Zero fines for smoking in cars carrying children
The BBC is reporting that the police have issued zero fines and just six warnings since smoking was banned in cars carrying children.
The information follows an FOI request to 44 police forces, 39 of which replied.
BBC Breakfast invited Forest to respond with a statement and this is what I gave them:
"This is entirely predictable so we're not in the least bit surprised.
"The police have far better things to do than pull over drivers on suspicion they may be smoking with a child in the car.
"It would take x-ray vision or remarkable intuition to tell if there was a small child in the back of a moving car.
"The overwhelming majority of smokers know it's inconsiderate to smoke in a car carrying children so finding someone who does is like looking for a needle in a haystack.
"This is probably one of the most futile and irrelevant laws ever introduced. The Government did it to denormalise smoking but parents who smoke don't need politicians telling them how to behave.
"Laws that are unnecessary or impossible to enforce are not just pointless. They risk bringing the police into disrepute because, through no fault of their own, the police inevitably appear hapless and ineffectual."
I didn't expect them to use more than a sentence or two and I was right. However the single line they used - "This is one of the most futile and irrelevant laws ever introduced" - needed some context.
Instead the programme interviewed two people - a doctor and a police representative. According to the latter an oversight when drafting the legislation had resulted in the police being unable to issue penalty notices.
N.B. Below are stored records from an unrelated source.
-- ==== Sys2Proof/Config.lean ====
section
/-!
DEFINITION. What this part fixes (*impl* values), and the free values: constants without a body, so that nothing can
be proved of them beyond their type (log 6, log 7, log 8).
-/

namespace Sys2Proof.Config

/-- Reach scratchpad size in bytes (09 R245). -/
def spSize : Nat := 393216

/-- CLUSTER_BUF_SIZE of this part (09 R245). -/
def cbSize : Nat := 4194304

/-- IMEM_SIZE of this part (12 R339). -/
def imemSize : Nat := 16384

/-- RT_BANK_ELEMS of this part (12 R339). -/
def rtBankElems : Nat := 4096

/-- Bytes of stacked memory of one parcel (12 R336). -/
def smSize : Nat := 0x600000000

/-- A free natural number for each use; the step applies it to `State.free` (log 7): shallow counts (05 R150), the
scan that is or is not complete in time (05 R139), the discover delay. -/
opaque free : Nat → Nat

/-- AES-128-CMAC (RFC 4493, 13 R363): a function of the key and the bytes; the standard is not in the spec (log 8). -/
opaque cmac : BitVec 128 → List Byte → BitVec 128

/-- SHA-384 of a byte string, 48 bytes (14 R411); the standard is not in the spec (log 8). -/
opaque sha384 : List Byte → List Byte

/-- Whether an ECDSA P-384 signature (96 bytes) verifies over a digest under a public key (14 R411; log 8). -/
opaque ecdsaOk : (key digest signature : List Byte) → Bool

/-- The fused hash of the firmware key (14 R411; a fuse, left free, log 8). -/
opaque fusedKeyHash : List Byte

/-- The fused minimum security version (14 R411; a fuse, left free, log 8). -/
opaque fusedMinVersion : Nat

/-- The cc that the `n`-th back-invalidation snoop keeps an access waiting (12 R348, which bounds none; log 13). -/
opaque snoopWait : Nat → Nat

/-- The power drawn from the auxiliary supply, in mW, at an instant given in cycles since reset: a measurement (13 R385, log 11). -/
opaque auxPower : Nat → BitVec 16

end Sys2Proof.Config
end

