-- ==== Sys2Proof/Machine/Issue.lean ====
section
/-!
DEFINITION. Issue and completion of the reach's instructions (06 R157 to R171, R189): fetching the 128-bit word, the
order of the issue checks, the scoreboard, the queues, the status at completion and the sampling record
(16 R449, R450).
-/

namespace Sys2Proof.Machine

/-! ### The word and the captured operands -/

/-- The 128-bit instruction at a PC (R157). -/
def fetchWord (r : Reach) (pc : Nat) : BitVec 128 := BitVec.ofNat 128 (leVal (memRead r.imem pc 16))

/-- Opcode of a word (R169). -/
def wOp (w : BitVec 128) : Nat := bvf w 0 4
/-- Profile index of a word. -/
def wProf (w : BitVec 128) : Nat := bvf w 4 6
/-- Traverse index of a word. -/
def wTrv (w : BitVec 128) : Nat := bvf w 10 5
/-- Status register of a word. -/
def wSd (w : BitVec 128) : Nat := bvf w 15 5

/-- What the instruction at the head takes at issue (R54, R158). -/
def headJob (s : State) (p l : Nat) : Job :=
  let r := s.reach p l
  let w := fetchWord r r.task.pc.toNat
  { pc := r.task.pc, word := w, sc := r.s, prof := SMap.get 0 r.prof (wProf w), trv := SMap.get 0 r.trv (wTrv w) }

/-- Field of a captured instruction. -/
def Job.f (j : Job) (lo n : Nat) : Nat := bvf j.word lo n

/-- Captured scalar register. -/
def Job.scalar (j : Job) (n : Nat) : Word := if n = 0 then 0 else SMap.get 0 j.sc n

/-- Value of the scalar named by the five bits at `lo`. -/
def Job.sv (j : Job) (lo : Nat) : Nat := (j.scalar (j.f lo 5)).toNat

/-- Profile index of a captured instruction. -/
def Job.profNo (j : Job) : Nat := wProf j.word

/-- Traverse index of a captured instruction. -/
def Job.trvNo (j : Job) : Nat := wTrv j.word

/-! ### Failed checks -/

/-- A failed issue check: event code, reason, payload. -/
structure Fail where
  code : Nat
  reason : Nat := 0
  payload : List Byte
deriving DecidableEq, Repr

/-- A failed check. -/
def mkFail (code reason : Nat) (payload : List Byte) : Option Fail :=
  some { code := code, reason := reason, payload := payload }

/-- The first failing check in the order given (R163). -/
def firstFail (cs : List (Option Fail)) : Option Fail := cs.findSome? id

/-- ILLEGAL_ENCODING of an instruction field (R473, origin 0). -/
def failIllegal (j : Job) (bad : Bool) (lowBit : Nat) : Option Fail :=
  if bad then mkFail evIllegalEncoding 0
      (illegalPayload 0 0xFF lowBit j.pc.toNat 0 0) else none

/-- ILLEGAL_PROFILE with the lowest reason of the list (R59). -/
def failProfile (j : Job) (checks : List (Nat × Bool)) : Option Fail :=
  match checks.find? (fun c => c.2) with
  | some c => mkFail evIllegalProfile c.1
      (packFields [(1, j.profNo), (4, j.pc.toNat), (1, c.1)] [])
  | none => none

/-- A failed shape check: reason, level, offending value, limit. -/
abbrev ShapeFail := Nat × Nat × Nat × Nat
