/-- The operands of a visit numbered `vno`. -/
def MatCtx.load (c : MatCtx) (v : Visit) (vno : Nat) : VisitData :=
  let rowsV := (List.range 16).map (fun r => c.actRow v r)
  let colsV := (List.range 16).map (fun n => c.wgtCol v n)
  { kv := c.kValid v, rowsV := rowsV, colsV := colsV, A := rowsV.map (planes c.q.a'), W := colsV.map (planes c.q.w),
    sparse := c.sparse v (c.freeAt vno 7 255 255 % 2 == 0) }

/-- The chunks, or slices, of a visit: (number, first element, end). -/
def MatCtx.segs (c : MatCtx) (d : VisitData) : List (Nat × Nat × Nat) :=
  (List.range (ceilDiv d.kv c.q.chunk)).map (fun ch => (ch, ch * c.q.chunk, min ((ch + 1) * c.q.chunk) d.kv))

/-- The fault that the fill of elements [lo, hi) of a visit meets (R145, R401). -/
def MatCtx.segFault (c : MatCtx) (s : State) (v : Visit) (slot : Nat) (d : VisitData) (lo hi : Nat) : Option Fail :=
  match c.poisonOf v d.sparse lo hi with
  | some u => some (poisonFail s (.sp c.p c.l) u (srcReach c.p c.l))
  | none => (c.metaBad v d.sparse d.rowsV d.colsV lo (if c.q.is24 then min (lo + c.q.chunk) c.q.kUnit else hi)).map
      (fun x => metaFail x.2.2.code c.pc c.profNo x.1 slot 0 (c.tileNo v) x.2.2.coord x.2.1 x.2.2.elem x.2.2.found
        x.2.2.addr x.2.2.extra)

/-- The cycles of elements [lo, hi) of a visit with the live pairs `ps`: those that carry pairs, and the fill waits that the
window or the 2:4 form counts in its own time (R137, R141, R143). -/
def MatCtx.segCycles (c : MatCtx) (v : Visit) (d : VisitData) (lo hi : Nat) (ps : List (Nat × Nat)) : Nat × Nat :=
  if c.q.is24 then cycles24 c.q (hi - lo) ps
  else if d.sparse then windowCycles c.q (c.hits v (lo / c.q.chunk))
    ((List.range (hi - lo)).filter (fun i => c.union v (lo + i))).length ps
  else (pairCycles c.q (if c.q.whole then 1 else 128 / c.q.chunk) ps, 0)

/-- The slices of a visit of a whole-reduction function (R42, R46, R202). -/
def MatCtx.slicesOf (c : MatCtx) (s : State) (v : Visit) (slot : Nat) (d : VisitData) : List (Slice × Option Fail) :=
  (c.segs d).map (fun (ch, lo, hi) =>
    let dry := c.dry v d.sparse lo hi d.A d.W
    let live := livePairs c.q dry
    let m := c.hits v (lo / c.q.chunk)
    let nvRow (r : Nat) : Nat := if d.sparse then popcount c.q.kUnit (c.hitMask v lo hi r)
      else if c.q.is24 then 2 * ((hi - lo) / 4) + min 2 ((hi - lo) % 4) else hi - lo
    ({ A := d.A, W := d.W, valid := laneMask lo hi, nv := hi - lo, nvRow := (List.range 16).map nvRow
       drop := (livePairs c.q noDry).filter (fun ij => dry ij.1 ij.2)
       live := if d.sparse && decide (m = 0) then [] else live
       g := if d.sparse then 128 / groupLanes m else 1
       wait := (c.segCycles v d lo hi live).2, own := d.sparse || c.q.is24, sparse := d.sparse && decide (ch = 0) },
     c.segFault s v slot d lo hi))

/-- The chunks of a visit of a chunked function: promoted one after another until a fault (R146), with the cycles that they
take (R55, R137, R141, R143). -/
def MatCtx.chunks (c : MatCtx) (s : State) (v : Visit) (slot : Nat) (d : VisitData) (x : MatRun) : MatRun :=
  let run := (c.segs d).foldl (fun (st : MatRun × Nat × Nat) (ch, lo, hi) =>
    if st.1.fault.isSome then st
    else match c.segFault s v slot d lo hi with
      | some f => ({ st.1 with fault := some f }, st.2)
      | none =>
        let dry := c.dry v d.sparse lo hi d.A d.W
        let t := c.segCycles v d lo hi (livePairs c.q dry)
        (c.chunk v slot ch lo hi d.A d.W dry st.1, st.2.1 + t.1, st.2.2 + t.2)) (x, 0, 0)
  let (y, took) := run.1.clock c.q (d.sparse || c.q.is24) run.2.1 run.2.2
  if y.fault.isSome then y
  else { y with sparse := y.sparse + b2n d.sparse, saved := y.saved + (denseCount c.q d.kv - took) }

/-- One visit (R199 to R206). -/
def MatCtx.visit (c : MatCtx) (s : State) (x0 : MatRun) (v : Visit) : MatRun :=
  if x0.fault.isSome then x0
  else
    let slot := c.slot + c.tileNo v
    let ran := decide (v.m < c.M) && decide (v.n < c.N) && decide (0 < c.K)
    let x := if v.k = 0 then c.begin slot ran x0 else x0
    let y :=
      if !(ran && decide (v.k < c.K)) then x
      else
        let d := c.load v x.vno
        if c.q.whole then { x with slices := x.slices ++ c.slicesOf s v slot d, dense := x.dense + denseCount c.q d.kv }
        else c.chunks s v slot d x
    let z := if y.fault.isNone && decide (c.bucketK ≤ v.k + c.q.kUnit) then c.finish slot ran v y else y
    { z with vno := z.vno + 1 }

/-! ### Plan and issue -/

/-- The nest of a MATB: base units and walked levels. -/
def matUnits (j : Job) : Units := { k := (prof j.prof).kUnit }

/-- Bytes of a K unit of an operand of width `b`, dense or in 2:4 form. -/
def unitBytes (q : Prof) (comp : Bool) (b : Nat) : Nat :=
  if comp then q.kUnit / 128 * block24 b else q.kUnit * b / 8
Instead, cases have to be forwarded to the local authority.
PS. The Department of Health is putting a brave face on the stats and is insisting that the priority all along has been to “change behaviour”.
I'll be discussing the subject later on Five Live.
Smoking in cars with children: police 'cannot' enforce ban (BBC News).
Update: Labour MP Alex Cunningham was one of the architects of the ban (if not the architect). He's just tweeted this.
Early slot on @BBCTees to talk about the fact the law against smoking in cars with children can't yet be enforced. Very disappointing.
— Alex Cunningham (@ACunninghamMP) March 15, 2016
Reader Comments (5)
Well the law banning smoking in works vehicles is routinely ignored too. I can name any number of pubs with
multiply illegal smoking areas. Even if these laws were enforced properly, decades of evidence shows us that tobacco control policies have failed to make one jot of difference to lung cancer death rates but all we will get is more of the same voodoo policy think.
There isn't (and never was) a major issue with people smoking ibn cars with children. Despite the lack of risk from second hand smoke, most have been socialized to avid smoking around children, especially is enclosed spaces. This unnecessary law has three purposes: 1) persecute smokers, 2) further denormalise smoking, 3) serve as an incremental step toward a total vehicle smoking ban on the road to total prohibition of tobacco. This trend must be stopped and reversed.
The issue of smoking in cars is particularly overstated. Every smoker knows that when you smoke in a moving vehicle, if you have the window open even just a crack, 99% of the smoke is whipped out of the window immediately. I've checked and re-checked this numerous times since this idiocy first was mooted, and it's always the same. If there is an inch of open space at the top of the window, all sidestream smoke and all exhaled smoke just goes straight out of that small gap. It's always the same. There is, I'm sure, some law of physics that explains this phenomenon, but as we all know, according to the sages of Tobacco Control, tobacco smoke defies all the laws of physics. It can travel through walls, along cabling, defy ventilation systems, remain motionless outside in a high wind, only to seek out some poor unwitting passer-by when the opportunity presents itself, and most miraculous of all, despite not affecting the person drawing the smoke direct into their lungs, can give those who catch a mere whiff an immediate heart attack and, if they survive that, lung cancer.
Verily, 'second-hand smoke' is a quite miraculous substance, on a par with dark matter for its incredible properties. I'm only amazed it hasn't yet been exploited as a weapon of war, used to decimate armies in a way that mustard gas could only dream of.
But maybe I'm wrong. Saddam smoked didn't he? Maybe that was his secret WMD. Subtle, eh?
“There is, I'm sure, some law of physics that explains this phenomenon, ...”
It’s either the laws of slipstream or the Venturi effect. Not quite sure which applies in this instance – perhaps some clever physicist/engineer/general clever clogs reading this blog can clarify. But, either way, you’re right, Nika, smoke will inevitably be pulled straight out of the window as soon as the car starts moving. Works for everything, thankfully – as anyone who has been in a car with an – errr – “windy” dog (or person!) will tell you ...!
Alex Cunningham, MP, eh? Stockton North, an area of intergenerational unemployment, poverty and benefit fraud - and its esteemed MP is concerned about a non-existent problem! Much easier, of course, than trying to change the underlying problems of lack of education, aspiration and lack of inward investment. There again, the electorate appears not to have grasped the politics of voting behaviour and has been voting for Labour for decades despite nothing changing.